▽

-- ==== Sys2Proof/Safety.lean ====
section
/-! DEFINITION. What a run's end means, what a well-formed word is, the invariant of the machine's states, and the
frame predicates the statements are written in (49_fetch_execute_loop.md R254; 48_op2a_unassigned.md R235). -/

namespace Sys2Proof.Machine

/-- "cause is … DecodeError or MemoryAccessError" (49_fetch_execute_loop.md R254). -/
def Cause.isFault : Cause → Bool
  | .notHalted => false
  | .decodeError => true
  | .memoryAccessError => true
  | .systemExit => false
  | .budgetExhausted => false
  | .externalAbort => false

namespace State

/-- "A run is **over** when `status` = Halted" (49_fetch_execute_loop.md R254). -/
def isOver (s : State) : Bool := s.status == .halted

/-- Over with cause SystemExit or BudgetExhausted (R254). -/
def successful (s : State) : Bool := s.isOver && (s.cause == .systemExit || s.cause == .budgetExhausted)

/-- Over with cause DecodeError or MemoryAccessError (R254). -/
def faulted (s : State) : Bool := s.isOver && s.cause.isFault

/-- Over with cause ExternalAbort (R254). -/
def aborted (s : State) : Bool := s.isOver && s.cause == .externalAbort

end State

/-- A word a well-formed program may fetch: "matches one of the 36 rows other than OP2A" (48_op2a_unassigned.md
R235). -/
def safeWord (w : Word) : Bool := opcodeTable.any fun r => r.hits w && r.mnemonic != "OP2A"

namespace State

/-- What every state of a run satisfies: a legal MEM_SIZE (00_scope.md R9); memory canonical and inside the arena
(10_state.md R33); the stored x0 is 0 (R23); a pass is held only while Running, with a decoded IR and a budget that is
not spent (R42, R248); Halted exactly when a cause is recorded (R35, 70_reset_and_hazards.md R306 L-NOFAULT). -/
abbrev Inv (s : State) : Prop :=
  s.config.legal = true ∧
  Memory.wf s.mem = true ∧
  Memory.within s.config.memSize s.mem = true ∧
  s.regs[0] = 0 ∧
  (s.phase = .tracePrompt →
    s.status = .running ∧ (decodeRecord s.ir).isSome = true ∧ s.budgetLeft.spent = false) ∧
  (s.status = .halted ↔ s.cause ≠ .notHalted)

/-- Nothing but registers, pc and memory differs: configuration, run bookkeeping, IR, and the model's own fields are
unchanged. -/
abbrev SameRun (s t : State) : Prop :=
  t.config = s.config ∧ t.status = s.status ∧ t.cause = s.cause ∧ t.diag = s.diag ∧
  t.budgetLeft = s.budgetLeft ∧ t.phase = s.phase ∧ t.ir = s.ir ∧ t.host = s.host ∧ t.freeCount = s.freeCount

/-- Every byte of memory reads as before. -/
def SameMemory (s t : State) : Prop := ∀ a : Nat, t.byteAt a = s.byteAt a

/-- Every general register reads as before. -/
def SameRegs (s t : State) : Prop := ∀ r : Reg, t.reg r = s.reg r

/-- Every general register but `rd` reads as before. -/
def SameRegsBut (rd : Reg) (s t : State) : Prop := ∀ r : Reg, r ≠ rd → t.reg r = s.reg r

/-- The frame of an instruction that writes `rd` only and stores nothing: every other register, all of memory and all
run bookkeeping as before, and the pc 4 further (10_state.md R24, R27). -/
def WritesOnly (rd : Reg) (s t : State) : Prop :=
  SameRegsBut rd s t ∧ SameMemory s t ∧ SameRun s t ∧ t.pc = s.pc + 4

/-- The host asserts nothing, and the block is Running at a step boundary with budget left: the next step fetches
(49_fetch_execute_loop.md R252). -/
abbrev AtFetch (s : State) : Prop :=
  s.status = .running ∧ s.phase = .fetch ∧ s.budgetLeft.spent = false ∧ s.hostAction = .quiet

end State

/-- The register an instruction writes, if it has one (10_state.md R24). -/
def destination : Instr → Option Reg
  | .lui rd _ => some rd
  | .jal rd _ => some rd
  | .beq _ _ _ => none
  | .bne _ _ _ => none
  | .blt _ _ _ => none
  | .bge _ _ _ => none
  | .bltu _ _ _ => none
  | .bgeu _ _ _ => none
  | .lb rd _ _ => some rd
  | .lh rd _ _ => some rd
  | .lw rd _ _ => some rd
  | .lbu rd _ _ => some rd
  | .lhu rd _ _ => some rd
  | .sb _ _ _ => none
  | .sh _ _ _ => none
  | .sw _ _ _ => none
  | .addi rd _ _ => some rd
  | .slti rd _ _ => some rd
  | .sltiu rd _ _ => some rd
  | .xori rd _ _ => some rd
  | .ori rd _ _ => some rd
  | .andi rd _ _ => some rd
  | .slli rd _ _ => some rd
  | .srli rd _ _ => some rd
  | .srai rd _ _ => some rd
  | .add rd _ _ => some rd
  | .sub rd _ _ => some rd
  | .sll rd _ _ => some rd
  | .slt rd _ _ => some rd
  | .sltu rd _ _ => some rd
  | .xor rd _ _ => some rd
  | .srl rd _ _ => some rd
  | .sra rd _ _ => some rd
  | .or rd _ _ => some rd
  | .and rd _ _ => some rd
  | .system _ _ _ _ => none
  | .op2a _ _ _ _ _ => none

/-- The read an instruction makes of data memory: its address and width (20_memory.md R59, R71). -/
def dataRead (s : State) : Instr → Option (Word × Width)
  | .lb _ rs1 imm => some (s.loadAddress rs1 imm, .byte)
  | .lh _ rs1 imm => some (s.loadAddress rs1 imm, .half)
  | .lw _ rs1 imm => some (s.loadAddress rs1 imm, .word)
  | .lbu _ rs1 imm => some (s.loadAddress rs1 imm, .byte)
  | .lhu _ rs1 imm => some (s.loadAddress rs1 imm, .half)
  | _ => none

/-- The write an instruction makes to data memory: its address and width (20_memory.md R59, R71). -/
def dataWrite (s : State) : Instr → Option (Word × Width)
  | .sb _ rs1 off => some (s.storeAddress rs1 off, .byte)
  | .sh _ rs1 off => some (s.storeAddress rs1 off, .half)
  | .sw _ rs1 off => some (s.storeAddress rs1 off, .word)
  | _ => none

/-- The one data access an instruction makes, if any: "no instruction both reads and writes data memory"
(20_memory.md R59). -/
def dataAccess (s : State) (i : Instr) : Option (Word × Width) :=
  (dataRead s i).or (dataWrite s i)

/-- "word w is this instruction when `w & mask = match`", with the operands that the fields of w give
(30_encoding.md R100). -/
def Encodes (pattern mask : Word) (i : Word → Instr) : Prop :=
  ∀ w : Word, w &&& mask = pattern → decodeWord w = .instr (i w)

/-- `i` completes with `v` in `rd` (0 in x0) and nothing else changed but the pc, 4 further (10_state.md R23, R24,
R27). -/
def Yields (i : Instr) (rd : Reg) (v : Word) (s : State) : Prop :=
  ∃ t, exec i s = .next t ∧ s.WritesOnly rd t ∧ t.reg rd = if rd = 0 then 0 else v

/-- `i` completes with the pc at `target` and nothing else changed (44_branches.md R190). -/
def Goes (i : Instr) (target : Word) (s : State) : Prop :=
  ∃ t, exec i s = .next t ∧ s.SameRegs t ∧ s.SameMemory t ∧ s.SameRun t ∧ t.pc = target

/-- `i` completes with the low bytes of `v` stored at `ea`, little-endian, every other byte as before, nothing else
changed but the pc, 4 further (43_stores.md R175; 20_memory.md R55). -/
def Stores (i : Instr) (ea : Word) (n : Width) (v : Word) (s : State) : Prop :=
  ∃ t, exec i s = .next t ∧ s.SameRegs t ∧ s.SameRun t ∧ t.pc = s.pc + 4 ∧
    (∀ k, k < n.bytes → t.byteAt (ea.toNat + k) = v.extractLsb' (8 * k) 8) ∧
    (∀ a : Nat, a < ea.toNat ∨ ea.toNat + n.bytes ≤ a → t.byteAt a = s.byteAt a)

/-- The next step leaves the block Halted with cause `c`. -/
def HaltsWith (c : Cause) (s : State) : Prop :=
  ∃ t, step s = .next t ∧ t.status = .halted ∧ t.cause = c

/-- A step that changed only the run bookkeeping: registers, memory, pc and budget as before (60_exceptions.md
R271). -/
def State.Precise (s t : State) : Prop :=
  s.SameRegs t ∧ s.SameMemory t ∧ t.pc = s.pc ∧ t.budgetLeft = s.budgetLeft ∧ t.config = s.config

end Sys2Proof.Machine
end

△

## Instructions for the task
Copy exactly the lines above, starting at the opening line and finishing at the line in which "frame predicates the" occurs.

## Task answer
-- ==== Sys2Proof/Safety.lean ====
section
/-! DEFINITION. What a run's end means, what a well-formed word is, the invariant of the machine's states, and the
frame predicates the statements are written in (49_fetch_execute_loop.md R254; 48_op2a_unassigned.md R235). -/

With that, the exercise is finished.